Каурисмяки ввел в иконографию европейского кино два образа, созданных актером Матти Пеллонпяа и актрисой Кати Оутинен — двумя потрясающими минималистами-меланхоликами. Им, по словам режиссера, не приходится, как другим актерам, отрубать руки, если ими слишком размахивают. Главная роль в фильме "Вдаль уплывают обла­ка" была написана на Матти, который умер от сердечного приступа перед самым началом съемок. Тогда Аки пере­делал этот характер в женский и поручил сыграть его Кати.

Сам режиссер — тоже наследственный ипохондрик и меланхолик (его отец и дед покончили жизнь самоубийст­вом) — вытесняет депрессию работой. Которой он, по его уверениям, всячески стремится избежать. Именно поэтому частенько обращается к литературе, чтобы не корпеть над сценариями и сэкономить время для бара. В баре он якобы впервые прочел "Гамлета" и сочинил по нему импровизи­рованный сценарий. А лучший из всех баров, по убеждению Аки, находится в Хельсинки, называется "Москва" и принад­лежит ему самому на пару с Микой. Здесь он частенько бывает, когда возвращается домой из Португалии, которая стала его второй родиной. Еще одна окраина Европы...
На сцену Московского фестиваля Каурисмяки вышел за наградой с бутылкой шампанского. Приехав в Карловы Бары, первым делом оценил "бехеровку", а в Глазго опус­тошил больше всех бутылок с виски.
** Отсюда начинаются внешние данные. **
-- ==== Sys2Proof/Machine/Bus.lean ====
section
/-! DEFINITION. Register accesses (R6–R9, R117, R265–R272): addresses and their targets, a write and a read of one word
at one target, broadcast and group accesses, the control port. -/

namespace Sys2Proof.Machine

/-! ### Addresses (R6, R7, R270, R271) -/

/-- An address taken apart. -/
structure RegAddr where
  space : Nat
  hearth : Nat
  blk : Nat
  inst : Nat
  word : Nat
deriving DecidableEq, Repr

/-- Bits of an address; `none` where bits [1:0] are not zero. -/
def regAddr (a : Nat) : Option RegAddr :=
  if a % 4 ≠ 0 then none else some ⟨bits a 29 3, bits a 25 4, bits a 17 8, bits a 13 4, bits a 2 11⟩

/-- The address of the `k`th word of a burst: WORD wraps within its block and instance (R268). -/
def burstAddr (a k : Nat) : Nat := a / 8192 * 8192 + (a % 8192 + 4 * k) % 8192

/-- A broadcast or group address: column B governs a write to it. -/
def RegAddr.bcast (a : RegAddr) : Bool := a.space == 1 || a.space == 2 || (decide (12 ≤ a.inst) && a.space != 3)

/-- The instance exists on the hearth; registers of one set for the package count as instance 0 of every hearth. -/
def instPresent (s : State) (h blk i : Nat) : Bool :=
  s.hasH h &&
  match blk with
  | 0x01 => h == s.crown && decide (i < 4)
  | 0x04 | 0x1E => laneOk s h i
  | 0x05 | 0x12 => decide (i < 2)
  | 0x09 => decide (i < 3)
  | 0x0C => decide (i < 12)
  | 0x10 => decide (h < 2) && decide (i < 8)
  | 0x11 => decide (h < 2) && decide (i < 4)
  | 0x00 | 0x02 | 0x08 | 0x0A | 0x0B | 0x0D | 0x0E | 0x0F | 0x13 | 0x14 | 0x18 | 0x19 | 0x1A | 0x1B | 0x1C | 0x1D => i == 0
  | _ => false

/-- Instances an INSTANCE field names: banks exist in FBX only. -/
def instNames (blk f : Nat) : List Nat :=
  if f < 12 then [f]
  else if f = 15 then List.range 12
  else if blk = BLK_FBX then (List.range 4).map fun k => 4 * (f - 12) + k
  else []

/-- Hearths an address names. -/
def hearthNames (s : State) (a : RegAddr) : List Nat :=
  match a.space with
  | 0 => if s.hasH a.hearth then [a.hearth] else []
  | 1 => List.range s.nH
  | 2 => below s.nH fun h => bit (s.fget h 0 GLB_GROUP_MASK_V) a.hearth
  | _ => []

/-- Targets of an address, lowest hearth and instance first; empty where R6, R7, R14, R270 or R271 ignore it. A register
set of the package is one target, held under hearth 0, instance 0. -/
def targets (s : State) (a : RegAddr) : List (Nat × Nat) :=
  if a.space = 3 then
    (if (a.inst == 0 || a.inst == 15) && ((a.blk == BLK_GLB && decide (0x40 ≤ a.word ∧ a.word < 0x80)) || a.blk == BLK_FND) then [(0, 0)] else [])
  else if a.blk = BLK_GLB ∧ 0x40 ≤ a.word then []
  else
    let all := (hearthNames s a).flatMap fun h => ((instNames a.blk a.inst).filter (instPresent s h a.blk)).map fun i => (h, i)
    if blkGlobal a.blk then (if all = [] then [] else [(0, 0)]) else all

/-- The target is reachable from the crown. -/
def targetUp (s : State) (a : RegAddr) (t : Nat × Nat) : Bool :=
  a.space == 3 || blkGlobal a.blk || t.1 == s.crown || reachable s s.crown t.1

/-! ### Special words -/

/-- Word of EVENT_EN registers of a block. -/
def eventEnWords : Nat → List Nat
  | 0x01 => [MBX_EVENT_EN.word] | 0x04 => [LANE_EVENT_EN.word] | 0x05 => [GOR_EVENT_EN.word] | 0x08 => [BAS_EVENT_EN.word]
  | 0x09 => [CIN_EVENT_EN.word] | 0x0A => [TER_EVENT_EN.word] | 0x0B => [GRT_EVENT_EN.word] | 0x0C => [FBX_EVENT_EN.word]
  | 0x0D => [DRT_EVENT_EN.word] | 0x0E => [DMP_EVENT_EN.word] | 0x0F => [FND_EVENT_EN.word]
  | 0x10 => [FBK_QEVENT_EN.word, FBK_HEVENT_EN.word, FBK_SEVENT_EN.word] | 0x11 => [MOT_EVENT_EN.word]
  | 0x12 => [CAM_EVENT_EN.word] | 0x13 => [ISP_EVENT_EN.word] | 0x14 => [ASH_EVENT_EN.word] | 0x18 => [CHM_EVENT_EN.word]
  | 0x19 => [DRM_EVENT_EN.word] | 0x1A => [TIM_EVENT_EN.word, TIM_TU_EVENT_EN.word] | 0x1B => [TWN_EVENT_EN.word]
  | 0x1C => [CAL_EVENT_EN.word] | 0x1D => [SVC_EVENT_EN.word]
  | _ => []

/-- Words that a read of a word latches: the _HI half of a 64-bit pair (R117), the whole time value (R372, R380). -/
def latchedBy (blk w : Nat) : List Nat :=
  let hi (ws : List Nat) : List Nat := if ws.contains w then [w + 1] else []
  match blk with
  | 0x01 => hi [MBX_NET_MAC_LO.word]
  | 0x05 => hi [GOR_PEER_LO.word, GOR_LOCK_LO.word, GOR_BYTE_LO.word, GOR_CREDIT_LO.word]
  | 0x08 => hi [BAS_RING_BASE_LO.word, BAS_RING_SIZE_LO.word, BAS_DEC_BASE_LO.word, BAS_DEC_SIZE_LO.word, BAS_WP_LO.word,
      BAS_RP_LO.word, BAS_MARK_LO.word, BAS_FREE_LO.word, BAS_DEC_FREE_LO.word, BAS_RB_BASE_LO.word]
  | 0x09 => hi [CIN_OUT_LO.word, CIN_ERR_POS_LO.word]
  | 0x0A => hi [TER_LNUM_LO.word, TER_PRIV_LINE_LO.word]
  | 0x13 => hi ([ISP_ECHO_BASE_LO.word, ISP_ECHO_SIZE_LO.word, ISP_META_BASE_LO.word, ISP_STAT_BASE_LO.word]
      ++ (List.range 4).map fun n => (ISP_OUT_BASE_LO n).word)
  | 0x14 => hi [ASH_UPD_LINE_LO.word, ASH_APPLIED_LO.word]
  | 0x1A =>
    if w = TIM_SEC_LO.word then [TIM_SEC_HI.word, TIM_NS.word, TIM_FRAC.word]
    else if 0x40 ≤ w ∧ w < 0x140 ∧ w % 16 = 5 then [w + 1, w + 2]
    else if 0x40 ≤ w ∧ w < 0x140 ∧ w % 16 = 1 then [w + 1]
    else hi [TIM_INC_LO.word, TIM_SET_SEC_LO.word, TIM_ADJ_LO.word, TIM_MASTER_LO.word]
  | 0x1B => hi ([TWN_DIVERGE_LO.word, TWN_SWITCH_LO.word, TWN_ST_BASE_LO.word] ++ (List.range 4).map fun n => (TWN_LOST_LO n).word)
  | _ => []

/-- The column of a window word of the Ash map (R148); `none` where the window names no column. -/
def ashColumn (s : State) (h w : Nat) : Option Nat :=
  let win := s.fget h 0 ASH_WIN_V
  if 0x400 ≤ w ∧ win < 48 then some (1024 * win + (w - 0x400)) else none

/-- A word of the severity map as GLB_SEV_DATAk reads (R294). -/
def sevWord (s : State) (h k : Nat) : Word :=
  BitVec.ofNat 32 (((List.range 8).map fun j =>
    tabGet (fun _ => 1) s.sev (sevKey h (s.fget h 0 GLB_SEV_SEL_BLOCK) (s.fget h 0 GLB_SEV_SEL_IDX) (8 * k + j)) * 2 ^ (4 * j)).sum)

/-- Set eight severities. -/
def sevWrite (h k : Nat) (v : Word) (s : State) : State :=
  forEach (List.range 8) (fun j s => { s with
    sev := tabSet (fun _ => 1) s.sev (sevKey h (s.fget h 0 GLB_SEV_SEL_BLOCK) (s.fget h 0 GLB_SEV_SEL_IDX) (8 * k + j)) (bits v.toNat (4 * j) 4) }) s

/-! ### Writing one word at one target -/

def plainOpen (_ : State) (_ _ _ : Nat) : Bool := true
def plainAct (_ : WriteCtx) (s : State) : State := s

/-- A block's rule for its RWL fields. -/
def blockOpen : Nat → State → Nat → Nat → Nat → Bool
  | 0x04 => laneOpen | 0x1E => laneOpen | 0x05 => gorOpen | 0x08 => basOpen | 0x09 => cinOpen | 0x0A => terOpen | 0x0B => grtOpen
  | 0x0C => fbxOpen | 0x0D => drtOpen | 0x0F => fndOpen | 0x10 => fbkOpen | 0x11 => motOpen | 0x12 => camOpen
  | 0x13 => ispOpen | 0x14 => ashOpen | 0x18 => chmOpen | 0x19 => drmOpen | 0x1A => timOpen | 0x1D => svcOpen
  | _ => plainOpen

/-- A block's rule after a write of its words. -/
def blockAct : Nat → WriteCtx → State → State
  | 0x04 => laneAct | 0x1E => tstAct | 0x05 => gorAct | 0x08 => basAct | 0x09 => cinAct | 0x0A => terAct | 0x0B => grtAct
  | 0x0C => fbxAct | 0x0D => drtAct | 0x0F => fndAct | 0x10 => fbkAct | 0x11 => motAct | 0x12 => camAct
  | 0x13 => ispAct | 0x14 => ashAct | 0x18 => chmAct | 0x19 => drmAct | 0x1A => timAct | 0x1D => svcAct
  | _ => plainAct

/-- No field of the word is in column B: a broadcast or group write has no effect on it (R7). -/
def wordSolo (blk i w : Nat) : Bool := (wordFields blk i w).all fun f => !f.b

/-- Write one word at one target. -/
def regWrite (blk h i w : Nat) (v : Word) (bcast : Bool) (s : State) : State :=
  if bcast && wordSolo blk i w then s
  else if (eventEnWords blk).contains w ∧ blk ≠ BLK_MBX ∧ blk ≠ BLK_TWN then
    hostWrite blk (blockOpen blk) (eventEnableAct blk) h i w v bcast s
  else match blk with
    | 0x00 => if 6 ≤ w ∧ w ≤ 9 then sevWrite h (w - 6) v s else hostWrite blk plainOpen plainAct h i w v bcast s
    | 0x01 => if w = MBX_EVENT_EN.word then hostWrite blk mbxOpen (eventEnableAct blk) h i w v bcast s else mbxWrite i w v bcast s
    | 0x02 => fluWrite h w v bcast s
    | 0x1B =>
      if w = TWN_EVENT_EN.word then (if h = s.crown then hostWrite blk twnOpen (eventEnableAct blk) h i w v bcast s else s)
      else twnWrite h w v bcast s
    | 0x0B => if w = GRT_TBL_DATA.word then grtDataAccess h (some v) s else hostWrite blk grtOpen grtAct h i w v bcast s
    | 0x14 =>
      if 0x400 ≤ w then
        match ashColumn s h w with
        | some x => if bcast || s.fon h 0 GRT_CTRL_EN then s else s.setAsh h x v
        | none => s
      else hostWrite blk ashOpen ashAct h i w v bcast s
    | 0x12 => pump h (hostWrite blk camOpen camAct h i w v bcast s)
    | 0x13 => if w = ISP_DLUT_DATA.word then dlutAccess h (some v) s else pump h (hostWrite blk ispOpen ispAct h i w v bcast s)
    | _ => hostWrite blk (blockOpen blk) (blockAct blk) h i w v bcast s

/-! ### Reading one word at one target -/

/-- The fields of a word whose read clears them. -/
def rcMask (blk i w : Nat) : Word :=
  (wordFields blk i w).foldl (fun m f => if f.acc == .rc then m ||| fieldMask f else m) 0

/-- A word whose read has a side effect of its own (R269, R141). -/
def readActs (blk i w : Nat) : Bool :=
  rcMask blk i w != 0 || (blk == BLK_FLU && decide (w < 0x80) && w % 4 == 1) || (blk == BLK_GRT && w == GRT_TBL_DATA.word)
    || (blk == BLK_ISP && w == ISP_DLUT_DATA.word)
Верит, что рай состоит из настоящего профессионального ресторана, где можно встретить Бунюэля, Эриха фон Штрогейма и Ясудзиро Одзу.
Несмотря на приз в Москве, на показы в Сочи и на два-три фильма, промелькнувших по питерской теле­программе, Каурисмяки у нас абсолютно не востребован. В том числе и режиссерами-постмодернистами, тотальными апологетами стеба. Между тем их неуклюжие по большей части попытки "протыриться" в Европу не учитывают дра­гоценного опыта Аки. Именно он ловко использовал и обыграл клише западных представлений о России. Именно он создал привлекательный образ северного изгоя-алкого­лика, бедного, но гордого, наделенного загадочной, почти славянской душой.
Увлеченность Аки старым кино побудила его снять в 1999 году мелодраму "Юха" — экранизацию классического финского романа о молодой деревенской женщине, соблазненной городским ловеласом, и о страшной мести ее мужа. В этом фильме нет слов, есть только скрип закры­вающейся двери, шум мотора от машины и звуки оркестра, в сопровождении которого идет картина. Аскетизм и мини­мализм, ставшие спутниками Каурисмяки, доведены здесь до эстетического предела.